Semi-related, I'm still salty about Google's rejection of JPEG XL. I can't help but remember this when webp discussion crops up, since Google were the ones who created it.
Why care about JPEG XL?
Because it seems very promising.
source with details.
Rejection?
Google started working on JPEG XL support for chrome, then dropped it despite significant industry support. Apple is also in, by the way.
Why do that?
Don't know, many possible reasons. In fairness, even Mozilla hasn't decided to fully invest in it, and libjxl
hasn't defined a stable public API yet.
That said, I don't believe that's the kind of issue that'd stop Google if they wanted to push something forward. They'd find a way, funding, helping development, something.
And unfortunately for all of us, Google Chrome sort of... Immensely influences what the web is and will be. They can't excuse themselves saying "they'll work on it, if it gains traction" when them supporting anything is fundamental to it gaining traction in the first place.

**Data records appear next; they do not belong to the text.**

/-- Packet i of the n of a SEND of the words ws to the endpoint of its descriptor, by job slot j (R340). -/
def State.sendPacket (s : State) (p j : Nat) (d : Desc) (n : Nat) (ws : List Stored) (i : Nat) : Packet :=
  Heading.packet { type := 0x10, dst := sendDst d, src := s.endpoint, job := s.jobTag j, hops := s.hopsTo (s.boxOf j) (s.coordsOf (sendDst d)), rtag := sendFlow d,
                   handle := sendHandle d, woffset := (sendOffset d + 16 * i) % 2 ^ 32,
                   flags := (if i = 0 then 1 else 0) + (if i + 1 = n then 2 else 0) + 4 * ((s.part p).stepCount % 2) } ((ws.drop (16 * i)).take 16)

/-- SEND (R322, R340): the words go out in DATA packets of 16, each with its check value as the source holds it. -/
def execSend (b : Fin 256) (s : State) : Host.Outcome State Fault Refusal :=
  .next (s.issue b.val 2 (fun d => opcode d == 0x60) (fun s p d => s.sendCauses p d) (fun s p d =>
    let w := sendWords d
    let n := ceilDiv w 16
    let l := s.launchMover p b.val d (ceilDiv w 2) (.transfer n)
    l.2.sendPackets ((List.range n).map (s.sendPacket p ((s.jobOf p).getD 0) d n ((s.opAddrs p (opnd d 1) w).map s.readWord))) (some (b.val, l.1.id)) none))

/-- Write words as they came into block memory: mended ones afresh, failing ones as received (R28). -/
def State.receiveWords (s : State) (a : Nat) (l : List Stored) : State :=
  l.zipIdx.foldl (fun s (x, i) => s.writeDelivered { addr := a + i, word := x, due := s.now, source := 0, index := i, opBlock := 0, opId := 0 }) s

/-- A receive that completes under a B0 profile on A1 is a cycle later than its profile: it counts (R141). -/
def State.lateReceive (s : State) (p : Nat) : State := if (s.part p).profile = 2 ∧ !Config.steppingB0 then s.count (0x9100 + p) 0x0F 1 else s

/-- DATA (R341, R342): dropped by the first of the cases that applies, or written; FIRST clears the ready tag and LAST sets it. -/
def execData (s : State) : Host.Outcome State Fault Refusal :=
  match s.takeType 0x10 with
  | none => .next s
  | some (i, pkt, s) =>
    match s.openSlot pkt.job with
    | none => .next (s.roadEvent 0x03 pkt.job pkt.dst)
    | some j =>
      let p := s.jobPart j
      let x := s.part p
      let e := if pkt.handle < 4096 then s.handle p pkt.handle else 0
      if i < 6 && s.bollard (s.boxOf j) i then .next (s.roadEvent 0x02 pkt.job pkt.dst)
      else if x.stepState ≠ .running then .next (s.roadEvent 0x06 pkt.job pkt.dst)
      else if pkt.flags / 4 % 2 ≠ x.stepCount % 2 then .next (s.roadEvent 0x07 pkt.job pkt.dst)
      else if hKind e ≠ 3 ∨ hSize e < pkt.woffset + pkt.len then .next ((s.roadEvent 0x08 pkt.job pkt.dst).failStep p .bounds 1)
      else
        let s := if pkt.flags % 2 = 1 then s.markTag p pkt.handle false 0 else s
        let s := s.receiveWords (hAddr e pkt.woffset) pkt.payload
        .next (if pkt.flags / 2 % 2 = 1 then (s.markTag p pkt.handle true 0).lateReceive p else s)

/-! ## Elements of a collective (R351 to R353) -/

/-- The element format of a header: 0 WP128, 1 WP64, 2 FP32 (whose header the engine makes, DESIGN CHOICE, log 30). -/
def collFormat (h : Word) : Option Nat :=
  match field h 56 8 with
  | 1 => some 0
  | 2 => some 1
  | 10 => some 2
  | _ => none

/-- Bits of an element. -/
def collBits (f : Nat) : Nat := if f = 0 then 128 else if f = 1 then 64 else 32

/-- A header of given FORMAT code, ANCHOR, COUNT and flags. -/
def collHeader (format anchor count flags : Nat) : Word := BitVec.ofNat 256 (place 56 8 format ||| place 32 16 anchor ||| place 16 14 (count - 1) ||| place 0 4 flags)

/-- What members must have in common: FORMAT, ANCHOR and COUNT. -/
def headKey (h : Word) : Nat × Nat × Nat := (field h 56 8, field h 32 16, field h 16 14)
def headFlags (h : Word) : Nat := field h 0 4
def withFlags (h : Word) (fl : Nat) : Word := collHeader (field h 56 8) (field h 32 16) (field h 16 14 + 1) fl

You'd have to believe Google is acting in good faith for the sake of the internet and its users. I don't think I need to explain why that's far from guaranteed and in many issues incredibly unlikely.
Useless mini-rant
I really need a single page with all this information I can link every time image standards in the web are mentioned. There's stuff I'm leaving out because writing these comments takes some work, especially on a phone, and I'm kinda tired of doing it.
I still hold hope for JPEG XL and that Google will cave at some point.